Work instruction:
Reading the data below, count the lines that carry the string "getD". Give nothing but the count.

Saved data entries
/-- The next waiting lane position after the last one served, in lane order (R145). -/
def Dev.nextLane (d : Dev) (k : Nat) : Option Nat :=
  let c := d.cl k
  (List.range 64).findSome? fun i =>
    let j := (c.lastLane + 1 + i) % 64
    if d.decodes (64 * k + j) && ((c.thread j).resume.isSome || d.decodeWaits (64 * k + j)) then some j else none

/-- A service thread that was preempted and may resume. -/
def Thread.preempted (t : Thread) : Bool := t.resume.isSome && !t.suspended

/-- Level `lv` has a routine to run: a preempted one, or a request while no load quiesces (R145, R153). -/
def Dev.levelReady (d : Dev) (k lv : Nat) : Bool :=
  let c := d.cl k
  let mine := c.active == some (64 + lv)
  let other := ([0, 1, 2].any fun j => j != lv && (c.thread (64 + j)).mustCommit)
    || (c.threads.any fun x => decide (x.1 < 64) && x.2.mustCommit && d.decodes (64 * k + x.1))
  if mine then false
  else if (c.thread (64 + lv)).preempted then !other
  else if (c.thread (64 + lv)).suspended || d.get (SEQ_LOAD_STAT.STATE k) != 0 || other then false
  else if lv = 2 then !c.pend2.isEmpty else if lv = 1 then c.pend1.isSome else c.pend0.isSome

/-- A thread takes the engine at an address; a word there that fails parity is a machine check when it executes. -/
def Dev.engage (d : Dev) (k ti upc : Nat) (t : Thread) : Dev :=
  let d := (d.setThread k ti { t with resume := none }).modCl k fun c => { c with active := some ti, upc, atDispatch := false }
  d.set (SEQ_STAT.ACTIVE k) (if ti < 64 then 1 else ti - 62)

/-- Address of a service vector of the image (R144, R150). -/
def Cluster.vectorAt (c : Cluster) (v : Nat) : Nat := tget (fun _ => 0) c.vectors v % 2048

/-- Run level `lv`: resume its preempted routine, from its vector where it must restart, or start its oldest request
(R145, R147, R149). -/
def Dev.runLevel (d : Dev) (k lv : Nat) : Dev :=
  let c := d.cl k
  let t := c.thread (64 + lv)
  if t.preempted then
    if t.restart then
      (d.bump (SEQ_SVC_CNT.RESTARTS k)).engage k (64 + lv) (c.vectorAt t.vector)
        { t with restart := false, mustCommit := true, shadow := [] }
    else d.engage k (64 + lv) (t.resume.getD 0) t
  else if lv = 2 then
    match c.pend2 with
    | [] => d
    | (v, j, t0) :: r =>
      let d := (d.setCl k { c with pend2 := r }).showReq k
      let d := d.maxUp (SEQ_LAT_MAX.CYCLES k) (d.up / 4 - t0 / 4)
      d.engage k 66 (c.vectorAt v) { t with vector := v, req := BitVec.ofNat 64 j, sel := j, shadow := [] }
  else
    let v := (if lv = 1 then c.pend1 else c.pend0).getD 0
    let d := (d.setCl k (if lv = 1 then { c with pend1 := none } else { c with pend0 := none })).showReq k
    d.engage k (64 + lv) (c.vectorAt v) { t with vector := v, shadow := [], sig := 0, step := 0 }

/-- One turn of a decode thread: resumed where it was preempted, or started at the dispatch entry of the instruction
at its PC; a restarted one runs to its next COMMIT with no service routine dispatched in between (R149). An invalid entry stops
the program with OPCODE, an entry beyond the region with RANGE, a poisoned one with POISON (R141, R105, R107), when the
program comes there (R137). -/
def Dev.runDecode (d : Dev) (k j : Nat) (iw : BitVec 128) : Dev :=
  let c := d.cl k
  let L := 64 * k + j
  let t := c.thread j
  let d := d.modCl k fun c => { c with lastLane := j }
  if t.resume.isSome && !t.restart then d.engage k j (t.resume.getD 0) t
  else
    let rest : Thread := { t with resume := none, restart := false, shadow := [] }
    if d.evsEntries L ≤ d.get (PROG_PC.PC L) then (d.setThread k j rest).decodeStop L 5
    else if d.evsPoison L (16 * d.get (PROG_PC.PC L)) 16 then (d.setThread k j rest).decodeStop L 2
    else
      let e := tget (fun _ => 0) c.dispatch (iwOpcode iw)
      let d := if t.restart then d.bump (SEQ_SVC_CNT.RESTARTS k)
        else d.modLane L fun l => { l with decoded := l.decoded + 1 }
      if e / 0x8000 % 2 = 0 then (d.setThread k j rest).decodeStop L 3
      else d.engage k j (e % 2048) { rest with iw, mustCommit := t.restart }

Task solution:
3